The NDO Fairness Act would also compel federal prosecutors to provide courts with written justifications for seizing phone records
Sen. Mike Lee (R., Utah) is leading a legislative push to block federal prosecutors from seizing a citizen’s phone records without notifying the subject of an investigation unless a judge signs off on a warrant. The effort has earned support from congressional Democrats and the White House, suggesting it may pass after spending several years stuck in Congress.
Lee introduced the Non-Disclosure Orders (NDO) Fairness Act in response to the Biden administration’s 2022 Arctic Frost investigation, in which FBI and Justice Department officials seized the phone records of more than a dozen Republican lawmakers in a bid to charge President Donald Trump with having interfered with the 2020 presidential election.
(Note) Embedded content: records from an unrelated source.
-- ==== Sys2Proof/Laws/Exec.lean ====
section
/-! SUPPORT. The shape every instruction's meaning has: a body handed to `commit`. -/

namespace Sys2Proof.Machine

/-- Every instruction's step is the commit of some body (spec/00_scope.md R11). -/
theorem exec_eq_commit (i : Instr) (s : State) :
    ∃ r : Except FaultKind State, exec i s = commit i s r := by
  cases i <;> (dsimp only [exec]; exact ⟨_, rfl⟩)

/-- A property of every body's result that a fault has too is a property of every next state. -/
theorem exec_next_of_body {P : State → Prop} {i : Instr} {s t : State} {r : Except FaultKind State}
    (e : exec i s = commit i s r) (h : exec i s = .next t) (hok : ∀ u, r = .ok u → P u)
    (hf : ∀ k, P (takeFault k (some (encode i)) s)) : P t := by
  rw [e] at h
  rcases commit_next_iff.mp h with h | ⟨k, -, rfl⟩
  · exact hok t h
  · exact hf k

end Sys2Proof.Machine
end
Efforts to prevent the federal government from once again seizing phone records without notifying the subject or obtaining a warrant picked up steam at the end of last year, when the Senate Judiciary Committee unveiled evidence that then-special counsel Jack Smith had targeted a group of GOP lawmakers and more than 400 Republican organizations and individuals.
Lee’s NDO Fairness Act would neuter the federal government’s ability to clandestinely seize electronic information like emails and text messages using a gag order—the titular Non-Disclosure Order—that prohibits phone carriers from informing subjects that their private data had been accessed, ensuring that no future presidential administration can spy on political opponents.
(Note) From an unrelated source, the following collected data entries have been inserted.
section
/-! SUPPORT. What a draw does to the framebuffer (spec/44_display.md R192): a set of cells toggled, each
once, which composes along the bits of a row and the rows of a sprite. -/

namespace Sys2Proof.Machine

/-! ## Toggling a set of cells -/

/-- The canvas `e` is `d` with exactly the cells of `P` toggled, each once, and a hit noted when one of
them was on. -/
structure Toggles (P : Nat → Nat → Prop) (d e : Canvas) : Prop where
  inside : ∀ r c, P r c → r < 32 ∧ c < 64
  flipped : ∀ r c, P r c → pixel e.grid r c = !pixel d.grid r c
  kept : ∀ r c, r < 32 → c < 64 → ¬ P r c → pixel e.grid r c = pixel d.grid r c
  hit : e.hit = true ↔ d.hit = true ∨ ∃ r c, P r c ∧ pixel d.grid r c = true

theorem Toggles.congr {P Q : Nat → Nat → Prop} {d e : Canvas} (h : Toggles P d e)
    (hPQ : ∀ r c, P r c ↔ Q r c) : Toggles Q d e := by
  have hPQ : P = Q := funext fun r => funext fun c => propext (hPQ r c)
  exact hPQ ▸ h

/-- No cell toggled. -/
theorem Toggles.none {P : Nat → Nat → Prop} (d : Canvas) (h : ∀ r c, ¬ P r c) : Toggles P d d where
  inside r c hP := absurd hP (h r c)
  flipped r c hP := absurd hP (h r c)
  kept _ _ _ _ _ := rfl
  hit := by simp [h]

/-- Toggling one set of cells and then another toggles their union when no cell is in both. -/
theorem Toggles.trans {P Q : Nat → Nat → Prop} {d e f : Canvas} (h : Toggles P d e) (h' : Toggles Q e f)
    (hdisj : ∀ r c, P r c → ¬ Q r c) : Toggles (fun r c => P r c ∨ Q r c) d f := by
  have hQ (r c : Nat) (hq : Q r c) : pixel e.grid r c = pixel d.grid r c :=
    h.kept r c (h'.inside r c hq).1 (h'.inside r c hq).2 fun hp => hdisj r c hp hq
  constructor
  case inside => exact fun r c hPQ => hPQ.elim (h.inside r c) (h'.inside r c)
  case flipped =>
    rintro r c (hp | hq)
    · obtain ⟨hr, hc⟩ := h.inside r c hp
      rw [h'.kept r c hr hc (hdisj r c hp), h.flipped r c hp]
    · rw [h'.flipped r c hq, hQ r c hq]
  case kept =>
    intro r c hr hc hPQ
    rw [not_or] at hPQ
    rw [h'.kept r c hr hc hPQ.2, h.kept r c hr hc hPQ.1]
  case hit =>
    have hon : (∃ r c, Q r c ∧ pixel e.grid r c = true) ↔ ∃ r c, Q r c ∧ pixel d.grid r c = true :=
      exists₂_congr fun r c => and_congr_right fun hq => by rw [hQ r c hq]
    rw [h'.hit, h.hit, hon, or_assoc]
    simp only [or_and_right, exists_or]

/-! ## One cell, a row, a sprite -/

/-- One toggle reaches the cell its coordinates wrap to. -/
theorem toggles_togglePixel (row col : Nat) (d : Canvas) :
    Toggles (fun r c => r = row % 32 ∧ c = col % 64) d (togglePixel row col d) where
  inside r c h := by omega
  flipped r c := by
    rintro ⟨rfl, rfl⟩
    simp [pixel_togglePixel]
  kept r c hr hc h := by
    rw [pixel_togglePixel, if_neg (by rwa [Nat.mod_eq_of_lt hr, Nat.mod_eq_of_lt hc])]
  hit := by simp

/-- Some set bit among the low `n` of a sprite byte drawn at (row, col) maps to the cell (r, c): bit `k`
is column offset `7 - k`. -/
def BitsCover (row col : Nat) (b : Byte) (n r c : Nat) : Prop :=
  ∃ k < n, b.getLsbD k = true ∧ r = row % 32 ∧ c = (col + (7 - k)) % 64

theorem bitsCover_succ {row col : Nat} {b : Byte} {n r c : Nat} :
    BitsCover row col b (n + 1) r c ↔
      (b.getLsbD n = true ∧ r = row % 32 ∧ c = (col + (7 - n)) % 64) ∨ BitsCover row col b n r c := by
  unfold BitsCover
  rw [Nat.exists_lt_succ_right, or_comm]

theorem toggles_drawBits (row col : Nat) (b : Byte) {n : Nat} (hn : n ≤ 8) (d : Canvas) :
    Toggles (BitsCover row col b n) d (drawBits row col b n d) := by
  induction n generalizing d with
  | zero => exact .none d fun r c ⟨_, hk, _⟩ => absurd hk (Nat.not_lt_zero _)
  | succ n ih =>
    have hbit : Toggles (fun r c => b.getLsbD n = true ∧ r = row % 32 ∧ c = (col + (7 - n)) % 64) d
        (if b.getLsbD n then togglePixel row (col + (7 - n)) d else d) := by
      split
      · next hb => exact (toggles_togglePixel row _ d).congr fun _ _ => (and_iff_right hb).symm
      · next hb => exact .none d fun _ _ h => hb h.1
    refine (hbit.trans (ih (by omega) _) ?_).congr fun _ _ => bitsCover_succ.symm
    rintro r c ⟨-, -, hc⟩ ⟨k, hk, -, -, hc'⟩
    omega

/-- A sprite covers what its top row does, and what its other rows do one row below. -/
theorem spriteCovers_cons {row col : Nat} {b : Byte} {bs : List Byte} {r c : Nat} :
    SpriteCovers row col (b :: bs) r c ↔
      BitsCover row col b 8 r c ∨ SpriteCovers (row + 1) col bs r c := by
  constructor
  · rintro ⟨dr, dc, hdr, hdc, hb, hr, hc⟩
    cases dr with
    | zero => exact .inl ⟨7 - dc, by omega, hb, hr, by omega⟩
    | succ dr => exact .inr ⟨dr, dc, Nat.lt_of_succ_lt_succ hdr, hdc, hb, by omega, hc⟩
  · rintro (⟨k, hk, hb, hr, hc⟩ | ⟨dr, dc, hdr, hdc, hb, hr, hc⟩)
    · refine ⟨0, 7 - k, Nat.succ_pos _, by omega, ?_, hr, hc⟩
      rwa [Nat.sub_sub_self (Nat.le_of_lt_succ hk)]
    · exact ⟨dr + 1, dc, Nat.succ_lt_succ hdr, hdc, hb, by omega, hc⟩

/-- At most 32 rows do not meet each other, so no cell is toggled twice. -/
theorem toggles_drawRows (row col : Nat) {bytes : List Byte} (hlen : bytes.length ≤ 32) (d : Canvas) :
    Toggles (SpriteCovers row col bytes) d (drawRows row col bytes d) := by
  induction bytes generalizing row d with
  | nil => exact .none d fun r c ⟨_, _, hdr, _⟩ => absurd hdr (Nat.not_lt_zero _)
  | cons b bs ih =>
    rw [List.length_cons] at hlen
    refine ((toggles_drawBits row col b (Nat.le_refl 8) d).trans (ih (row + 1) (by omega) _) ?_).congr
      fun _ _ => spriteCovers_cons.symm
    rintro r c ⟨-, -, -, hr, -⟩ ⟨dr, -, hdr, -, -, hr', -⟩
    omega

theorem toggles_draw (row col : Nat) {bytes : List Byte} (hlen : bytes.length ≤ 15) (g : Grid) :
    Toggles (SpriteCovers row col bytes) { grid := g, hit := false } (draw row col bytes g) :=
  toggles_drawRows row col (by omega) _

/-- A draw reports a collision exactly when some covered cell was on. -/
theorem draw_hit_iff (row col : Nat) {bytes : List Byte} (hlen : bytes.length ≤ 15) (g : Grid) :
    (draw row col bytes g).hit = true ↔ ∃ r c, SpriteCovers row col bytes r c ∧ pixel g r c = true := by
  simpa using (toggles_draw row col hlen g).hit

/-- The second of two draws toggles back what the first toggled. -/
theorem draw_draw_grid (row col : Nat) {bytes : List Byte} (hlen : bytes.length ≤ 15) (g : Grid) :
    (draw row col bytes (draw row col bytes g).grid).grid = g := by
  have hfirst := toggles_draw row col hlen g
  have hsecond := toggles_draw row col hlen (draw row col bytes g).grid
  refine grid_ext fun r c hr hc => ?_
  by_cases h : SpriteCovers row col bytes r c
  · rw [hsecond.flipped r c h, hfirst.flipped r c h, Bool.not_not]
  · rw [hsecond.kept r c hr hc h, hfirst.kept r c hr hc h]

/-! ## What each instruction answers -/

theorem exec_cls (s : State) : exec .cls s = .next (s.setFb blankGrid).advance := rfl

section
variable {s : State} {x y n : Nibble}

/-- A Dxyn whose sprite stays inside memory answers the draw and its flag, with pc moved on. -/
theorem exec_drw_ok {d : Canvas} (hx : s.CanReadV x) (hy : s.CanReadV y) (hI : s.CanReadI)
    (h : n.toNat = 0 ∨ s.I.val.toNat + n.toNat ≤ 0x1000)
    (hd : d = draw (s.getV y).toNat (s.getV x).toNat
      ((List.range n.toNat).map fun k => s.byteAt (s.I.val.toNat + k)) s.fb) :
    exec (.drw x y n) s = .next ((s.setFb d.grid).setV vf (flagByte d.hit)).advance := by
  subst hd
  exact commit_bind_ok (readXY_ok hx hy)
    (by dsimp only; rw [readI_ok hI, except_bind_ok, readBytes_ok s _ _ h]; rfl)

theorem exec_drw_outOfRange (hx : s.CanReadV x) (hy : s.CanReadV y) (hI : s.CanReadI)
    (h : s.I.val.toNat + n.toNat > 0x1000) :
    exec (.drw x y n) s = .next (faultedBy (.drw x y n) (.outOfRange 0x1000) s) := by
  have hread : readBytes s.I.val.toNat n.toNat s = .error (.outOfRange 0x1000) :=
    readBytes_error s _ _ (by omega) (by omega) h
  exact commit_bind_error (readXY_ok hx hy) (by dsimp only; rw [readI_ok hI, except_bind_ok, hread]; rfl)

end

end Sys2Proof.Machine
end

section
/-! The statements of the family 44_display.md: Dxyn, what a draw toggles, and 00E0. -/

namespace Sys2Proof.Machine

/-- Settles O52: the flag is written last and reaches VF alone. -/
theorem drawReadsItsSprite : Obligations.DrawReadsItsSprite := by
  intro s x y n hx hy hI
  refine ⟨fun h => ?_, fun _ => exec_drw_outOfRange hx hy hI⟩
  have hfits : n.toNat = 0 ∨ s.I.val.toNat + n.toNat ≤ 0x1000 := h.imp_left (congrArg BitVec.toNat)
  refine ⟨_, _, exec_drw_ok hx hy hI hfits rfl, rfl, rfl, ?_, fun r hr => ?_, fun _ => rfl, rfl, rfl⟩
  · rw [State.regV_advance, State.regV_setV_same, flagByte]
  · rw [State.regV_advance, State.regV_setV_ne _ _ (List.mem_singleton.not.mp hr), State.regV_setFb]

/-- Settles O53. -/
theorem drawTogglesWhatTheSpriteCovers : Obligations.DrawTogglesWhatTheSpriteCovers := by
  intro row col bytes g hlen
  have h := toggles_draw row col hlen g
  exact ⟨fun r c hr hc => ⟨h.flipped r c, h.kept r c hr hc⟩, draw_hit_iff row col hlen g⟩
“The government should not be able to hide domestic spying activities behind Non-Disclosure Orders, especially outrageous partisan abuses like Arctic Frost,” Lee told the Washington Free Beacon in a statement. “Any government search for personal digital information should meet established constitutional standards more closely aligned with the rules governing physical searches, where notice is typically required.”
In addition to limiting the use and duration of secrecy orders, the legislation would ensure that federal prosecutors provide the courts with written justifications for their actions. NDO requests would expire after 90 days, similar to physical search warrants, and allow phone providers to challenge the orders in court.
The Trump administration is “fully on board” with the bill because it does not “want a future Democratic Department of Justice led by [Minnesota attorney general] Keith Ellison to use NDOs to target Republicans,” an administration official told the Free Beacon. NDO reform efforts, the official added, have “always been close to passing but didn’t quite have enough momentum in prior Congresses. Now, it likely does with Arctic Frost.”
Lee’s bill is the Senate’s version of similar legislation that passed the House of Representatives in a bipartisan 2022 voice vote but failed to make its way through the upper chamber of Congress, which was then controlled by Democrats. This iteration counts Sen. Chris Coons (D., Del.) as a co-sponsor, and a second Trump administration official said bipartisan support for the bill provides a “rare opportunity” to remedy the problem.
“If Jack Smith can do it, the next one can do it, and that’s what we’re worried about,” that official told the Free Beacon.
House Judiciary Committee chair Jim Jordan (R., Ohio), who also chairs its Subcommittee on the Weaponization of the Federal Government, told the Free Beacon that Smith’s abuse of secret orders set a dangerous precedent that lawmakers from both parties are now trying to remedy.
“The NDO Fairness Act takes a critical step to rein in this surveillance overreach,” Jordan said. “It forces the government to justify how long the order can last and makes sure those affected are notified.”